TASK DIRECTIONS
Looking at the material below, count the lines that contain "without" and answer with the count only.

* * * * * * * * *

-- ==== Sys2Proof/Machine/Clock.lean ====
section
/-! DEFINITION. The root clock (R214-R239): detection, the feedback ratio and its clamp, relocks and the band table,
coasts and reference return, clock domains, SYNC and the alignment of epochs. -/

namespace Sys2Proof
namespace Machine

/-! ### The reference and the ratio (R214-R219) -/

/-- The clock changed by a function. -/
def State.modClock (s : State) (f : Clock → Clock) : State := { s with clock := f s.clock }

/-- REF_MEAS.KHZ. -/
def State.refKhz (s : State) : Nat := bits (s.rd Page.clock 0x54) 0 18

/-- The first lock has come: CASTON_STATUS.FIRST_LOCK (R437). -/
def State.firstLock (s : State) : Bool := bit (s.rd Page.global 0x74) 2

/-- The clamp of a transferred ratio (R218) at a measured frequency in kHz; without a measurement step 3 changes
nothing. -/
def clampRatio (khz : Nat) (x : Nat × Nat × Nat) : Nat × Nat × Nat :=
  let den := if x.2.2 = 0 then 1 else x.2.2
  let num := if den ≤ x.2.1 then den - 1 else x.2.1
  let root := khz * (x.1 * den + num)
  if khz = 0 then (x.1, num, den)
  else if root < 18000000 * den then (Config.ceilDiv 18000000 khz, 0, 1)
  else if 20400000 * den < root then (20400000 / khz, 0, 1)
  else (x.1, num, den)

/-- The active ratio. -/
def Clock.ratio (c : Clock) : Nat × Nat × Nat := (c.fbInt, c.fbNum, c.fbDen)

/-- FB_INT, FB_NUM and FB_DEN as written. -/
def State.shadowRatio (s : State) : Nat × Nat × Nat :=
  (bits (s.rd Page.clock 0x48) 0 16, (s.rd Page.clock 0x4c).toNat, (s.rd Page.clock 0x50).toNat)

/-- A ratio becomes the active one and the one that the registers read (R218); after the first lock a change of a term
is counted in every port's RATIO_STATUS.SEQ (R120). -/
def State.setRatio (s : State) (x : Nat × Nat × Nat) : State :=
  let s1 := ((s.wr Page.clock 0x48 (word x.1)).wr Page.clock 0x4c (word x.2.1)).wr Page.clock 0x50 (word x.2.2)
  let s2 := s1.modClock (fun c => { c with fbInt := x.1, fbNum := x.2.1, fbDen := x.2.2 })
  if s.clock.ratio = x ∨ s.firstLock = false then s2
  else (fittedPorts s.part).foldl (fun s n =>
    s.modPort n (fun p => { p with osc := { p.osc with seq := (p.osc.seq + 1) % 65536 } })) s2

/-- The target root frequency in kHz, rounded down: the key of the band table (R227). -/
def State.rootKhz (s : State) : Nat :=
  s.refKhz * (s.clock.fbInt * s.clock.fbDen + s.clock.fbNum) / s.clock.fbDen

/-! ### The band table (R227-R229) -/

/-- A word of the band table: entry × 2 + word. -/
def Clock.bandWord (c : Clock) (i : Nat) : Word := c.bands.get (fun _ => 0) i

/-- The distance of a valid entry's key from the target root, in units of 1 kHz over FB_DEN. -/
def State.bandDistance (s : State) (e : Nat) : Nat :=
  let c := s.clock
  let key := bits (c.bandWord (2 * e)) 0 25 * c.fbDen
  let target := s.refKhz * (c.fbInt * c.fbDen + c.fbNum)
  (key - target) + (target - key)

/-- The matching entry (R227): valid, within 4,000 kHz, the closest, of equally close ones the lowest. -/
def State.bandMatch (s : State) : Option Nat :=
  let ok := (List.range 16).filter (fun e =>
    bit (s.clock.bandWord (2 * e + 1)) 31 && s.bandDistance e ≤ 4000 * s.clock.fbDen)
  ok.foldl (fun best e => match best with
    | .none => .some e
    | .some b => if s.bandDistance e < s.bandDistance b then .some e else .some b) .none

/-- An entry is used: the most recent one. -/
def Clock.useBand (c : Clock) (e : Nat) : Clock := { c with use := c.use.filter (· != e) ++ [e] }

/-- The result of a full search stored (R227): over the matching entry, in the first invalid one, or in the one used
least recently. -/
def State.storeBand (s : State) : State :=
  let c := s.clock
  let free := (List.range 16).find? (fun e => !bit (c.bandWord (2 * e + 1)) 31)
  let e := (s.bandMatch.orElse (fun _ => free)).getD (c.use.headD 0)
  let bands := (c.bands.set (2 * e) (word (s.rootKhz % 2 ^ 25))).set (2 * e + 1)
    (word (c.band + c.fine * 2 ^ 8 + 2 ^ 31))
  (s.modClock (fun c => { c with bands := bands }.useBand e)).wr Page.clock 0x5c
    (setBits (s.rd Page.clock 0x5c) 8 4 e)

/-- BAND_TABLE_CTRL.CLEAR (R229). -/
def State.clearBands (s : State) : State :=
  s.modClock (fun c => { c with
    bands := (List.range 16).foldl (fun t e => t.set (2 * e + 1) (c.bandWord (2 * e + 1) &&& 0x7fffffff)) c.bands })

/-- BAND_TABLE_CLEAR. -/
def execBandTableClear (s : State) : Result := .next s.clearBands

/-! ### Domains (R235-R237) -/

/-- A domain is present on the variant (R235). -/
def domainPresent (v : Variant) (i : Nat) : Bool :=
  if i = 4 ∨ i = 5 then Config.stackCount v == 2
  else if 6 ≤ i ∧ i < 14 then Config.portFitted v (64 + 4 * (i - 6))
  else if 14 ≤ i ∧ i < 26 then Config.portFitted v (96 + 4 * (i - 14))
  else if 26 ≤ i ∧ i < 42 then Config.portFitted v (4 * (i - 26))
  else if i = 53 ∨ i = 54 then Config.twinLink v
  else i < 60

/-- The root divider of a synchronous domain (R235), 0 for the others; CK_WTICK divides CK_HK by WMON.WTICK_DIV. -/
def State.domainDivider (s : State) (i : Nat) : Nat :=
  if i = 0 then 1 else if i = 1 then 16
  else if i = 2 ∨ i = 4 then 6 else if i = 3 ∨ i = 5 then 12
  else if i < 14 then 4 else if i < 26 then 3 else if i < 42 then 250 else if i < 44 then 2000
  else match i with
    | 44 | 47 | 53 => 96
    | 46 => 96 * max 1 (s.rd Page.wmon 0x340).toNat
    | 48 => 96 * 200
    | 52 => 24
    | _ => 0

/-- The domain stops when the converter, serialiser and calibration clocks are gated (R222). -/
def domainGates (i : Nat) : Bool := (6 ≤ i && i < 44) || i == 53

/-- DOMAIN_i.GATED. -/
def State.domainGated (s : State) (i : Nat) : Bool := s.clock.gated && domainGates i

/-- DOMAIN_i.BOOT_SOURCE: the cartridge buses, and CK_HK, CK_SEC and what CK_HK feeds before the first lock (R216). -/
def State.domainBoot (s : State) (i : Nat) : Bool :=
  i == 55 || i == 56 || (!s.firstLock && (i == 44 || i == 46 || i == 47 || i == 48))

/-- DOMAIN_i.GUARDED: a clock divided from the root, while guard division is in force. -/
def State.domainGuarded (s : State) (i : Nat) : Bool :=
  s.clock.guard && i != 0 && s.domainDivider i != 0 && !s.domainBoot i

/-- A domain's status. -/
def State.domain (s : State) (i : Nat) : Domain :=
  s.clock.domains.get (fun _ => { active := false, mhz := 0, fault := false, faults := 0, tainted := false }) i

/-- CLOCKMON.DOMAIN_i (R237). -/
def State.domainWord (s : State) (i : Nat) : Word :=
  if domainPresent s.part i = false then 0
  else
    let d := s.domain i
    word (1 + b2n d.active * 2 + b2n (s.domainGated i) * 4 + b2n (s.domainGuarded i) * 8 + b2n (s.domainBoot i) * 16 +
      b2n d.fault * 32 + d.faults * 2 ^ 8 + d.mhz * 2 ^ 16)

/-- The window under way is marked for every domain that is guarded or gated now (R236). -/
def State.taint (s : State) : State :=
  (List.range 60).foldl (fun s i =>
    if s.domainGated i || s.domainGuarded i then
      s.modClock (fun c => { c with domains := c.domains.set i { s.domain i with tainted := true } })
    else s) s

/-- The window of a domain is checked (R236): synchronous domains once the root runs, CK_REFIN against a measurement,
CK_AON. -/
def State.domainChecked (s : State) (i : Nat) : Bool :=
  !(s.domain i).tainted &&
    (if i = 45 then true else if i = 58 then bit (s.rd Page.clock 0x54) 24 else s.domainDivider i != 0 && s.firstLock)

/-- A measured frequency in kHz is in tolerance (R236): ±1 % of the value at the committed ratio, or of REF_MEAS; ±5 %
of 32.768 kHz. -/
def State.inTolerance (s : State) (i khz : Nat) : Bool :=
  let within (a b tol : Nat) : Bool := ((a - b) + (b - a)) * 100 ≤ tol * b
  if i = 45 then within (khz * 1000) 32768 5
  else if i = 58 then within khz s.refKhz 1
  else
    let c := s.clock
    within (khz * s.domainDivider i * c.fbDen) (s.refKhz * (c.fbInt * c.fbDen + c.fbNum)) 1

/-- A domain's window ends with a measurement (R236, R410 code 0x0c). -/
def State.domainWindow (s : State) (r : DomainReading) : State :=
  let i := r.domain
  if domainPresent s.part i = false then s
  else
    let d := s.domain i
    let checked := s.domainChecked i
    let bad := checked && !s.inTolerance i r.khz
    let d1 : Domain :=
      { active := decide (1 ≤ r.khz), mhz := min 65535 (r.khz / 1000)
        fault := if checked then bad else d.fault
        faults := if bad then min 255 (d.faults + 1) else d.faults
        tainted := s.domainGated i || s.domainGuarded i }
    let s1 := s.modClock (fun c => { c with domains := c.domains.set i d1 })
    let any := (List.range 60).any (fun j => (s1.domain j).fault)
    let s2 := if bad then (s1.flag Page.clock 10).fault Page.clock 0x0c else s1
    let s3 := if bit (s2.rd Page.health 0x68) 2 = any then s2 else s2.setDegraded 2 any
    if bad ∧ i < 2 then s3.escalate 0x0c Page.clock true else s3

/-- CLOCKMON_WINDOW_END (R236). -/
def execClockmonWindowEnd (readings : List DomainReading) (s : State) : Result :=
  .next (readings.foldl State.domainWindow s)

/-! ### Relock (R219-R228) -/

/-- The length of the coast under way in ms (R231), which stops at 0xffffffff. -/
def State.coastMs (s : State) : Nat := min 0xffffffff (msOf (s.cycle - s.clock.coastAt))

/-- A coast ends (R231): COAST_TIME holds its length. -/
def State.endCoast (s : State) : State :=
  if s.clock.loop = .coasting then s.wr Page.clock 0x60 (word s.coastMs) else s

/-- A coast begins (R230, R231). -/
def State.beginCoast (s : State) : State :=
  s.modClock (fun c => { c with loop := .coasting, correction := .none, coastAt := s.cycle })

/-- An alignment under way ends FAILED (R239). -/
def State.failAlignment (s : State) : State :=
  if s.clock.sync = .aligning then
    ((s.modClock (fun c => { c with sync := .failed })).flag Page.clock 11).ledgerNote 0x04 [6]
  else s

/-- The loop step (R224 step 5): the band table is consulted, or a full search runs; without REF_IN the sequence
holds (R226). -/
def State.loopStep (s : State) : State :=
  let s1 := s.modClock (fun c => { c with loop := .searching, windowPass := false, run := 0 })
  if s.clock.refPresent = false then s1.modClock (fun c => { c with relock := .some .waiting })
  else
    let hit := if s.clock.fullSearch || !bit (s.rd Page.clock 0x58) 0 then .none else s.bandMatch
    match hit with
    | .some e =>
      let w := s.clock.bandWord (2 * e + 1)
      (s1.modClock (fun c => { c with
        relock := .some (.search false), band := bits w 0 6, fine := bits w 8 8, fromTable := true }.useBand e)).wr
          Page.clock 0x5c (setBits (s.rd Page.clock 0x5c) 8 4 e)
    | .none => s1.modClock (fun c => { c with relock := .some (.search true), fromTable := false })

/-- The module is the follower of a pair that forms or has formed. -/
def State.follows (s : State) : Bool := s.twin.role == .follow

/-- The Sarron link stops for a relock (R226). -/
def State.stopLink (s : State) : State :=
  { s with twin := { s.twin with linkUp := false, trained := false, realigning := s.twin.role != .solo } }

* * * * * * * * *

RESULT FOR THIS TASK
2